Doctor Who and the Star Beast comic page detail - Doctor Who Unleashed screengrab

Doctor Who producer Phil Collinson and Tennant both remembered owning the original comic strip – which they recall came with a set of free transfers – as children, and Collinson still has a copy stored away in the loft. A wise move from him, as it’s a challenge to find now. Unless you know someone who has been stockpiling the comics, second-hand copies of the trade paperback collection that includes “The Star Beast” are currently only available for in the region of £70 second-hand. However, it has also been adapted by Big Finish, starring Tom Baker himself.

But if you do find the comic, you’ll note how much it is basically a blueprint for modern Who, circa 2005. “Doctor Who and the Star Beast” will seem very familiar if you have seen any of Russell T Davies’ episodes set in the present day. At one point Tom Baker’s Fourth Doctor wears a sombrero, something Steven Moffat must be furious he never got to put on Matt Smith.

What Happens in the Comic

First of all: the setting. “Doctor Who and the Star Beast” takes place in a British Northern town in the 1980s, where there are rumours that a UFO has crashed. The rumours are dismissed because aliens would never go to a dump like the fictional town of Blackcastle.

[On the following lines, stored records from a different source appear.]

/-- The bank's transfer at a pre-emption or eviction: a multiple transfer finishes `n` registers and suspends, or completes
when none is left; any other operation runs to its end (R403). -/
def suspendBlocking (s : State) (e b n : Nat) : State :=
  match (s.bank e b).transfer, (s.bank e b).again with
  | some t, false =>
    if isMulti t.op then
      let (s, left, r) := transferRegs e b t n s
      if r ≠ 0 then blockingFault s e b t left (outcomeCause r)
      else if left = 0 then blockingDone s e b
      else (blockingDone s e b).onBank e b fun k =>
        { k with transfer := some { t with mask := left }, again := true, progress := left }
    else runBlocking s e b t
  | _, _ => s

/-! The spill ring (10 R488-R493). -/

/-- Attic slice of a bank: its first address (10 R488). -/
def sliceBase (s : State) (e b : Nat) : Nat :=
  s.cfg.map.atticBase + (4 * e + b) * (s.cfg.map.atticSize / 1048576 * 65536)

/-- Spilled blocks of the bank's model. -/
def spillBlocks (m : BankModel) : Nat := (m.w - m.res) / 65536

/-- Fetches that waited for a slot start once no entry reads that slot (10 R492, R493). -/
def ringService (s : State) (e b : Nat) : State :=
  let r := (s.bank e b).ring
  match r.wait with
  | [] => s
  | (j, slot) :: rest =>
    let held := (Tbl.find r.slots slot).map (·.1)
    let read := (bankEntries s e b).any fun n => match held with | some h => n.blocks.contains h | none => false
    if read then s
    else s.onBank e b fun k => { k with ring := { r with slots := Tbl.set r.slots slot (j, false), wait := rest } }

/-- The ring at a job start or resume: the first two spilled blocks are fetched (10 R492). -/
def ringStart (s : State) (e b : Nat) : State :=
  if spilled s e b then
    let n := spillBlocks (s.bank e b).model
    s.onBank e b fun k => { k with ring := { slots := (List.range (min 2 n)).map fun j => (j, (j, false)) } }
  else s.onBank e b fun k => { k with ring := {} }

/-- A block is in the ring, being fetched, or waits for its slot. -/
def ringHas (r : Ring) (j : Nat) : Bool := (r.slots.any fun p => p.2.1 == j) || r.wait.any fun p => p.1 == j

/-- A block is complete in the ring. -/
def ringReady (r : Ring) (j : Nat) : Bool := r.slots.any fun p => p.2 == (j, true)

/-- A miss: the block goes to the slot of the lower-numbered block (10 R493). -/
def ringMiss (s : State) (e b j : Nat) : State :=
  let r := (s.bank e b).ring
  let slot := match Tbl.find r.slots 0, Tbl.find r.slots 1 with
    | some x, some y => if y.1 < x.1 then 1 else 0
    | none, _ => 0
    | some _, none => 1
  let s := s.onBank e b fun k => { k with ring := { r with wait := r.wait ++ [(j, slot)], missLogged := true } }
  let s := s.bump (Reg.IE_BANK_SPILL_MISS.COUNT e b) 1
  let s := if r.missLogged then s
    else s.logEvent (engIsland e) 0x1023 (4 * e + b) j (s.rd (Reg.IE_BANK_SPILL_MISS.COUNT e b))
  ringService s e b

/-- The engine cycles since the wait on the pager was last counted, 2.5 to a tick, are counted; `on` where the bundle goes on waiting
(10 R491). -/
def countWait (s : State) (e b : Nat) (on : Bool) : State :=
  let s := match (s.bank e b).ring.waitAt with
    | some t => s.bump (Reg.IE_BANK_SPILL_WAIT.CYCLES e b) (5 * (s.now - t) / 2)
    | none => s
  s.onBank e b fun k => { k with ring := { k.ring with waitAt := if on then some s.now else none } }

/-- A bundle waits on spilled blocks: the wait is counted and misses start (10 R491, R493). -/
def ringWait (s : State) (e b : Nat) (js : List Nat) : State :=
  js.foldl (fun s j => if ringHas (s.bank e b).ring j then s else ringMiss s e b j) (countWait s e b true)

/-- Blocks read by an issuing bundle: the first read of block j ≥ 1 asks for block j + 1 (10 R492). -/
def ringRead (s : State) (e b : Nat) (js : List Nat) : State :=
  js.foldl (fun s j =>
    let k := s.bank e b
    if k.ring.seen.contains j then s
    else
      let s := s.onBank e b fun k => { k with ring := { k.ring with seen := k.ring.seen ++ [j] } }
      match slotOf k.ring (j - 1) with
      | some slot =>
        if 1 ≤ j ∧ j + 1 < spillBlocks k.model ∧ !ringHas k.ring (j + 1) then
          ringService (s.onBank e b fun k => { k with ring := { k.ring with wait := k.ring.wait ++ [(j + 1, slot)] } }) e b
        else s
      | none => s) s

/-- A fetched block completes in the ring: its bytes come from the attic slice (10 R488, R492).  A read that fails completes nothing (log
entry 102). -/
def ringFetched (s : State) (e b j : Nat) : State :=
  let k := s.bank e b
  match slotOf k.ring j with
  | some slot =>
    if ringReady k.ring j ∨ k.state = 2 then s
    else
      match devReadLines s (bankRq e b) (sliceBase s e b + 65536 * j) 1024 with
      | (s, bs, 0) =>
        let s := stageWrite s e b (k.model.ring0 + 65536 * slot) bs
        s.onBank e b fun k => { k with ring := { k.ring with slots := Tbl.set k.ring.slots slot (j, true) } }
      | (s, _, _) => s
  | none => s

/-! Issue of the L slot. -/

/-- Staging or device address SA + IMM. -/
def lAddr (k : Bank) (x : Nat) : Nat := ofInt ((k.sc (lSA x) : Int) + lImm x) 64

/-- A device address: bits [35:0] (R384). -/
def dev36 (a : Nat) : Nat := a % 2 ^ 36

/-- Bytes that a mask places, from the lowest to the highest register: first offset and length (R386). -/
def maskSpan (op mask : Nat) : Nat × Nat :=
  match ones mask 64 with
  | [] => (0, 0)
  | i :: rest => (multiB op * i, multiB op * (rest.foldl max i - i + 1))

/-- Staging ranges that an L operation reads and writes. -/
def lRanges (k : Bank) (x : Nat) : List (Nat × Nat) × List (Nat × Nat) :=
  match opc x with
  | 1 => ([(lAddr k x, 256)], [])
  | 2 => ([], [(lAddr k x, 256)])
  | 3 => ([(lAddr k x, 8)], [])
  | 4 => ([], [(lAddr k x, 8)])
  | 5 => ([], [(k.sc (lRX x), k.sc (lSB x))])
  | 6 => ([(k.sc (lRX x), k.sc (lSB x))], [])
  | _ => ([], [])
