/-- Some pin carries this input signal to its peripheral: analogue mode off, the synchroniser passed after a switch, its rail
up (R634, R637, R640). -/
def inputOn (s : State) (func sig : Nat) : Bool :=
  (List.range 160).any fun i =>
    s.rd (Reg.CEL_PIN_CFG.FUNC i) == func && s.rd (Reg.CEL_PIN_CFG.SIG i) == sig && !s.flag (Reg.CEL_PIN_CFG.ANALOG i) &&
      (decide (i < 64) || rail18 s) &&
      match Tbl.find s.cel.parks i with
      | some p => decide (p.t0 + 6 * cellarTicks ≤ s.now)
      | none => true

/-- A write to CEL_GPIO_OUTb changes the bits that the writer owns in GPIO function (R645, R647). -/
def gpioWrite (s : State) (rq : Option Requester) (b data : Nat) : State :=
  let f := Reg.CEL_GPIO_OUT.DATA b
  let s := { s with cel := { s.cel with outWas := Tbl.set s.cel.outWas b (outPads s b, s.now) } }
  s.wr f ((List.range 16).foldl (fun v j =>
    if s.rd (Reg.CEL_PIN_CFG.FUNC (16 * b + j)) = 0 ∧ dataWriter s rq (16 * b + j) then
      (if bit data j then setBit v j else clrBit v j)
    else v) (s.rd f))

/-- CEL_GPIO_INb to a requester (R626, R631, R637): driven pads give their level; the level of a pad that the device does not
drive comes from outside and is a free value. -/
def gpioIn (s : State) (rq : Requester) (b : Nat) : Nat :=
  let free := s.freeVal 16
  (List.range 16).foldl (fun v j =>
    let i := 16 * b + j
    if (64 ≤ i ∧ !rail18 s) ∨ (s.rd (Reg.CEL_PIN_CFG.OWNER i) = 1 ∧ rq.ni ≠ 44) then v
    else match padOf s i with
      | .high => setBit v j
      | .low | .analog => v
      | _ => if bit free j then setBit v j else v) 0

/-- SEC_PIN_OWNk (R632). -/
def pinOwners (s : State) (k : Nat) : Nat :=
  ((List.range 8).map fun j => s.rd (Reg.CEL_PIN_CFG.OWNER (8 * k + j)) * 2 ^ (4 * j)).sum

/-- A pin command word applied, or ignored and counted (R648). -/
def applyPinWord (s : State) (q w : Nat) : State :=
  if 9 < bits w 0 4 ∨ bits w 4 12 ≠ 0 ∨ bits w 32 32 ≠ 0 then
    (s.bump Reg.CEL_PINQ_BAD.COUNT 1).logLimited 0 236 0x2009 q w (w / 2 ^ 32)
  else gpioWrite s none (bits w 0 4) (bits w 16 16)

/-- The cellar bridge pops one pin command word (R648). -/
def popPinWord (s : State) : State :=
  let q := s.rd Reg.CEL_PINQ_CFG.QUEUE
  let early := match s.cel.pinqAt with
    | some t => decide (s.now < t + 4 * cellarTicks)
    | none => false
  if s.flag Reg.CEL_PINQ_CFG.EN ∧ 3 ≤ s.tier ∧ s.flag Reg.STR_CTRL.EN ∧ (s.q q).marks ≠ [] ∧
      early = false then
    let (s, w, _) := popSlot s q
    applyPinWord { s with cel := { s.cel with pinqAt := some s.now } } q (leNat w)
  else s

/-! Mains loss (R653, R663, 15 R723). -/

/-- ON_BATTERY changes (15 R723, R726). -/
def setBattery (s : State) (on : Bool) : State :=
  if s.flag Reg.CEL_HOLD_STAT.ON_BATTERY = on then s
  else
    let s := s.wr Reg.CEL_HOLD_STAT.ON_BATTERY (b2n on)
    let s := if on then s else s.wr Reg.CEL_HOLD_STAT.CUT 0
    s.logEvent 236 0x2013 (b2n on) (s.rd Reg.SYS_HOLD_CFG.SRC) s.mode

/-- The mains-loss source reports: lost is latched for the transition of 02 R72 and puts the device on battery. -/
def reportMains (s : State) (lost : Bool) : State :=
  if lost then
    let trig := s.pw.mainsTrig || !s.pw.mainsLost
    setBattery { s with pw := { s.pw with mainsLost := true, mainsTrig := trig } } true
  else if s.pw.mainsLost then { s with pw := { s.pw with mainsLost := false, mainsTrig := false, mainsBack := s.now } }
  else s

The comic story has two strands. One is the story of two kids finding an adorable alien called Beep the Meep and taking him (the Meep’s pronouns are “he/him” in the comic) home. You might call it an E.T. parody, except E.T. wasn’t released until two years after the comic was published (although director Rachel Talalay returned the favour by paying homage to E.T.’s ‘alien hiding in a pile of cuddly toys’ scene).